This study refines the orbital parameters of the XO-3 exoplanet system, confirms its unusual configuration, and finds no evidence for changes in the spin-orbit angle over time, suggesting previous discrepancies were due to noise.

Contribution

The paper provides updated measurements and models of the XO-3 system, clarifying its orbital and spin characteristics and addressing previous conflicting results on the spin-orbit angle.

Findings

Confirmed the eccentric orbit of XO-3b.

Found no significant temporal variation in the spin-orbit angle.
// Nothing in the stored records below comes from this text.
/-- The steps of a turn-off and the start of a short circuit; a retry check and the resume of a stage. R267, R268:
SOFT_STEP_END and ASC_START. R274: RETRY_CHECK and STAGE_RESUME. -/
def Obligations.TurnOffAndRetry : Prop :=
  (∀ (t : Nat) (st : Nat) (s : State),
      st < 9 →
      s.lead st = st →
      s.gstate st = 1 →
      (s.at t).due ((s.stg st).start + s.gsoft st) = true →
      ∃ s', exec (.softStepEnd t st) s = .next s' ∧
        s'.gstate st = 2 ∧
        (s'.stg st).soft = false ∧
        (s'.stg st).asc = (s.stg st).asc ∧
        s'.mem = s.mem) ∧
  (∀ (t : Nat) (st : Nat) (s : State),
      st < 9 →
      s.lead st = st →
      s.gstate st = 2 →
      (s.stg st).asc = true →
      (s.stg st).episode = false →
      (s.at t).due ((s.stg st).start + s.gsoft st + (s.dead32 st + 31) / 32) = true →
      ∃ s', exec (.ascStart t st) s = .next s' ∧
        s'.gstate st = 3 ∧
        s'.evBit (uStage st) 7 = true ∧
        s'.mem = s.mem) ∧
  (∀ (t : Nat) (st : Nat) (d : Nat) (gone : List Src) (s : State),
      st < 9 →
      s.lead st = st →
      (s.stg st).retryAt = some d →
      (s.at t).due d = true →
      (s.srcOff gone).srcNow st = false →
      ∃ s', exec (.retryCheck t st gone) s = .next s' ∧
        (s'.stg st).retryAt = none ∧
        (s'.stg st).resuming = some false ∧
        (s'.srcActive = s.srcActive.filter fun x => !(gone.contains x)) ∧
        s'.regs = s.regs) ∧
  (∀ (t : Nat) (st : Nat) (d : Nat) (gone : List Src) (s : State),
      st < 9 →
      s.lead st = st →
      (s.stg st).retryAt = some d →
      (s.at t).due d = true →
      (s.srcOff gone).srcNow st = true →
      ∃ s', exec (.retryCheck t st gone) s = .next s' ∧
        s'.glatch st = true ∧
        s'.evBit (uStage st) 2 = true ∧
        (s'.stg st).retryAt = none ∧
        (s'.stg st).resuming = none) ∧
  (∀ (t : Nat) (st : Nat) (gone : List Src) (s : State),
      st < 9 →
      s.lead st = st →
      (s.stg st).resuming = some false →
      s.gstate st ≠ 1 →
      (s.at t).resumePoint st = true →
      (s.srcOff gone).srcNow st = false →
      ∃ s', exec (.stageResume t st gone) s = .next s' ∧
        s'.gstate st = 0 ∧
        s'.evBit (uStage st) 3 = true ∧
        (s'.stg st).resuming = none ∧
        (s'.stg st).episode = false)

/-- Bootstrap refresh and the ready holds of a leg. R277, R278: BOOTSTRAP_REFRESH, DRIVER_READY_FALL, DRIVER_READY_RISE,
READY_HOLD_END. -/
def Obligations.ReadyHoldsAndRefresh : Prop :=
  (∀ (t : Nat) (st : Nat) (leg : Nat) (p : Nat) (s : State),
      2 ≤ st →
      st < 8 →
      leg < stageLegs st →
      s.get (uStage st) stg_GREF_EN = 1 →
      s.gstate st = 0 →
      s.acts st = true →
      (s.at t).refreshAt st leg = some p →
      (s.at t).commanded st (2 * leg) = true →
      (s.readyHold st leg) = none →
      ∃ s', exec (.bootstrapRefresh t st leg p) s = .next s' ∧
        s'.get (uStage st) stg_GREFCNT_COUNT = (s.get (uStage st) stg_GREFCNT_COUNT + 1) % 2 ^ stg_GREFCNT_COUNT.w ∧
        (⟨leg, p, some (p + s.dead32 st + 32 * s.trefresh st)⟩ : LegOver) ∈ (s'.stg st).overs ∧
        (∀ a, s'.byte a = s.byte a)) ∧
  (∀ (t : Nat) (st : Nat) (leg : Nat) (s : State),
      hasReady st leg = true →
      st < 9 →
      (s.get (uStage st) stg_GRDY_EN).testBit leg = true →
      s.acts st = true →
      s.gstate st = 0 →
      (s.at t).commanded st (2 * leg) = true →
      s.readyHold st leg = none →
      ∃ s', exec (.driverReadyFall t st leg) s = .next s' ∧
        s'.get (uStage st) stg_GWITHCNT_COUNT = (s.get (uStage st) stg_GWITHCNT_COUNT + 1) % 2 ^ stg_GWITHCNT_COUNT.w ∧
        s'.get (uLeg st leg) leg_LWITH_COUNT = (s.get (uLeg st leg) leg_LWITH_COUNT + 1) % 2 ^ leg_LWITH_COUNT.w ∧
        s'.evBit (uStage st) 5 = true ∧
        (st * 8 + leg) ∈ s'.notReady) ∧
  (∀ (t : Nat) (st : Nat) (leg : Nat) (h : ReadyHold) (s : State),
      st < 9 →
      s.readyHold st leg = some h →
      h.extended = true →
      ∃ s', exec (.driverReadyRise t st leg) s = .next s' ∧
        s'.readyHold st leg = some ⟨leg, h.start, (s.at t).tick + s.trefresh st, false⟩ ∧
        (st * 8 + leg) ∉ s'.notReady ∧
        s'.regs = s.regs) ∧
  (∀ (t : Nat) (st : Nat) (leg : Nat) (h : ReadyHold) (s : State),
      st < 9 →
      s.readyHold st leg = some h →
      h.extended = false →
      (s.at t).due h.until_ = true →
      (st * 8 + leg) ∉ s.notReady →
      ∃ s', exec (.readyHoldEnd t st leg) s = .next s' ∧
        s'.readyHold st leg = none ∧
        s'.get (uStage st) stg_GWITHCNT_COUNT = s.get (uStage st) stg_GWITHCNT_COUNT) ∧
  (∀ (t : Nat) (st : Nat) (leg : Nat) (h : ReadyHold) (s : State),
      st < 9 →
      s.readyHold st leg = some h →
      h.extended = false →
      (s.at t).due h.until_ = true →
      (st * 8 + leg) ∈ s.notReady →
      ∃ s', exec (.readyHoldEnd t st leg) s = .next s' ∧
        s'.readyHold st leg = some ⟨leg, h.start, h.until_, true⟩ ∧
        s'.regs = s.regs)

/-- The brake chopper's command, and active discharge with its pulses and the link supervision. R288:
CHOPPER_COMPARATOR_CROSSING and CHOPPER_MIN_TIME_END. R285 to R299: DISCHARGE_OPEN_WAIT_END, DISCHARGE_PULSE,
DISCHARGE_PULSE_END, LINK_SUPERVISION_INSTANT. -/
def Obligations.ChopperAndDischarge : Prop :=
  (∀ (t : Nat) (s : State),
      s.chopActs = true →
      s.cmpOn (s.get uBrk brk_LCHOP_CMP) = true →
      s.get uBrk brk_LSTAT_CHOP = 0 →
      s.link.offAt = none →
      ∃ s', exec (.chopperComparatorCrossing t 1) s = .next s' ∧
        s'.get uBrk brk_LSTAT_CHOP = 1 ∧
        s'.get uBrk brk_LCHOPCNT_COUNT = (s.get uBrk brk_LCHOPCNT_COUNT + 1) % 2 ^ brk_LCHOPCNT_COUNT.w ∧
        s'.evBit uBrk 16 = true ∧
        s'.link.onAt = (s.at t).tick + 1 ∧
        s'.link.level = 1) ∧
  (∀ (t : Nat) (t0 : Nat) (s : State),
      s.chopActs = true →
      s.cmpOn (s.get uBrk brk_LCHOP_CMP) = true →
      s.get uBrk brk_LSTAT_CHOP = 1 →
      s.link.onAt = t0 →
      t0 + s.get uBrk brk_LCHOPT_MINON ≤ (s.at t).tick + 1 →
      ∃ s', exec (.chopperComparatorCrossing t 2) s = .next s' ∧
        s'.get uBrk brk_LSTAT_CHOP = 0 ∧
        s'.link.offAt = some ((s.at t).tick + 1) ∧
        s'.link.level = 2) ∧
  (∀ (t : Nat) (t0 : Nat) (s : State),
      s.chopActs = true →
      s.chopLevel = 1 →
      s.get uBrk brk_LSTAT_CHOP = 0 →
      s.link.offAt = some t0 →
      t0 + s.get uBrk brk_LCHOPT_MINOFF ≤ (s.at t).tick →
      ∃ s', exec (.chopperMinTimeEnd t) s = .next s' ∧
        s'.get uBrk brk_LSTAT_CHOP = 1 ∧
        s'.get uBrk brk_LCHOPCNT_COUNT = (s.get uBrk brk_LCHOPCNT_COUNT + 1) % 2 ^ brk_LCHOPCNT_COUNT.w ∧
        s'.evBit uBrk 16 = true ∧
        s'.link.onAt = (s.at t).tick) ∧
  (∀ (t : Nat) (s : State),
      s.get uBrk brk_LSTAT_DISSTATE = 1 →
      s.linkOn = true →
      (s.at t).due (s.link.disAt + 400000 * s.get uBrk brk_LDIS2_TOPEN) = true →
      s.get uBrk brk_LDIS0_ROUTE = 1 →
      ∃ s', exec (.dischargeOpenWaitEnd t) s = .next s' ∧
        s'.get uBrk brk_LSTAT_DISSTATE = 3 ∧
        (∀ a, a ≠ uBrk.addr brk_LSTAT_DISSTATE.off → s'.getW a = s.getW a) ∧
        (∀ a, s'.byte a = s.byte a)) ∧
  (∀ (t : Nat) (s : State),
      s.get uBrk brk_LSTAT_DISSTATE = 1 →
      s.linkOn = true →
      (s.at t).due (s.link.disAt + 400000 * s.get uBrk brk_LDIS2_TOPEN) = true →
      s.get uBrk brk_LDIS0_ROUTE ≠ 1 →
      s.sel (uStage 2) 1 = 0 →
      ∃ s', exec (.dischargeOpenWaitEnd t) s = .next s' ∧
        s'.get uBrk brk_LSTAT_DISSTATE = 2) ∧
  (∀ (t : Nat) (d : Nat) (s : State),
      s.get uBrk brk_LSTAT_DISSTATE = 3 →
      s.linkOn = true →
      s.link.nextPulse = d →
      (s.at t).due d = true →
      s.pulseTicks ≠ 0 →
      ∃ s', exec (.dischargePulse t) s = .next s' ∧
        s'.link.pulseEnd = some (d + s.pulseTicks) ∧
        s'.link.nextPulse = d + s.pulsePer ∧
        s'.regs = s.regs ∧
        (∀ a, s'.byte a = s.byte a)) ∧
  (∀ (t : Nat) (e : Nat) (s : State),
      s.link.pulseEnd = some e →
      (s.at t).due e = true →
      ∃ s', exec (.dischargePulseEnd t) s = .next s' ∧
        s'.link.pulseEnd = none ∧
        s'.regs = s.regs ∧
        (∀ a, s'.byte a = s.byte a)) ∧
  (∀ (t : Nat) (e : Nat) (vdc : Int) (s : State),
      s.link.events.head? = some e →
      (s.at t).due (e + s.get uBrk brk_LCFG_OFS) = true →
      s.linkOn = true →
      uBrk.page ∉ s.failedCheck →
      s.badParity = [] →
      vdc = lo16 (s.sig (s.get uBrk brk_LSIG0_VDC)) →
      ∃ s', exec (.linkSupervisionInstant t) s = .next s' ∧
        s'.link.vdc = vdc ∧
        s'.link.pack = lo16 (s.sig (s.get uBrk brk_LSIG1_PACK)) ∧
        ((s.get uBrk brk_LOV2_OV2 : Int) ≤ vdc → s'.evBit uBrk 18 = true) ∧
        (∀ a, s'.byte a = s.byte a))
Resolved previous measurement discrepancies likely caused by systematic noise.

Abstract

We present 12 new transit light curves and 16 new out-of-transit radial velocity measurements for the XO-3 system. By modelling our newly collected measurements together with archival photometric and Doppler velocimetric data, we confirmed the unusual configuration of the XO-3 system, which contains a massive planet ($M_P=11.92^{+0.59}_{-0.63} M_J$) on a relatively eccentric ($e=0.2853^{+0.0027}_{-0.0026}$) and short-period ($3.19152 \pm 0.00145\,$day) orbit around a massive star ($M_*=1.219^{+0.090}_{-0.095} M_{\odot}$). Furthermore, we find no strong evidence for a temporal change of either $V\sin i_{*}$ (and by extension, the stellar spin vector of XO-3), or the transit profile (and thus orbital angular momentum vector of XO-3b). We conclude that the discrepancy in previous Rossiter-McLaughlin measurements ($70.0^{\circ} \pm 15.0^{\circ}$ (Hebrard et al. 2008); $37.3^{\circ} \pm 3.7^{\circ}$ (Winn et al. 2009); $37.3^{\circ} \pm 3.0^{\circ}$ (Hirano et al. 2011)) may have stemmed from systematic noise sources.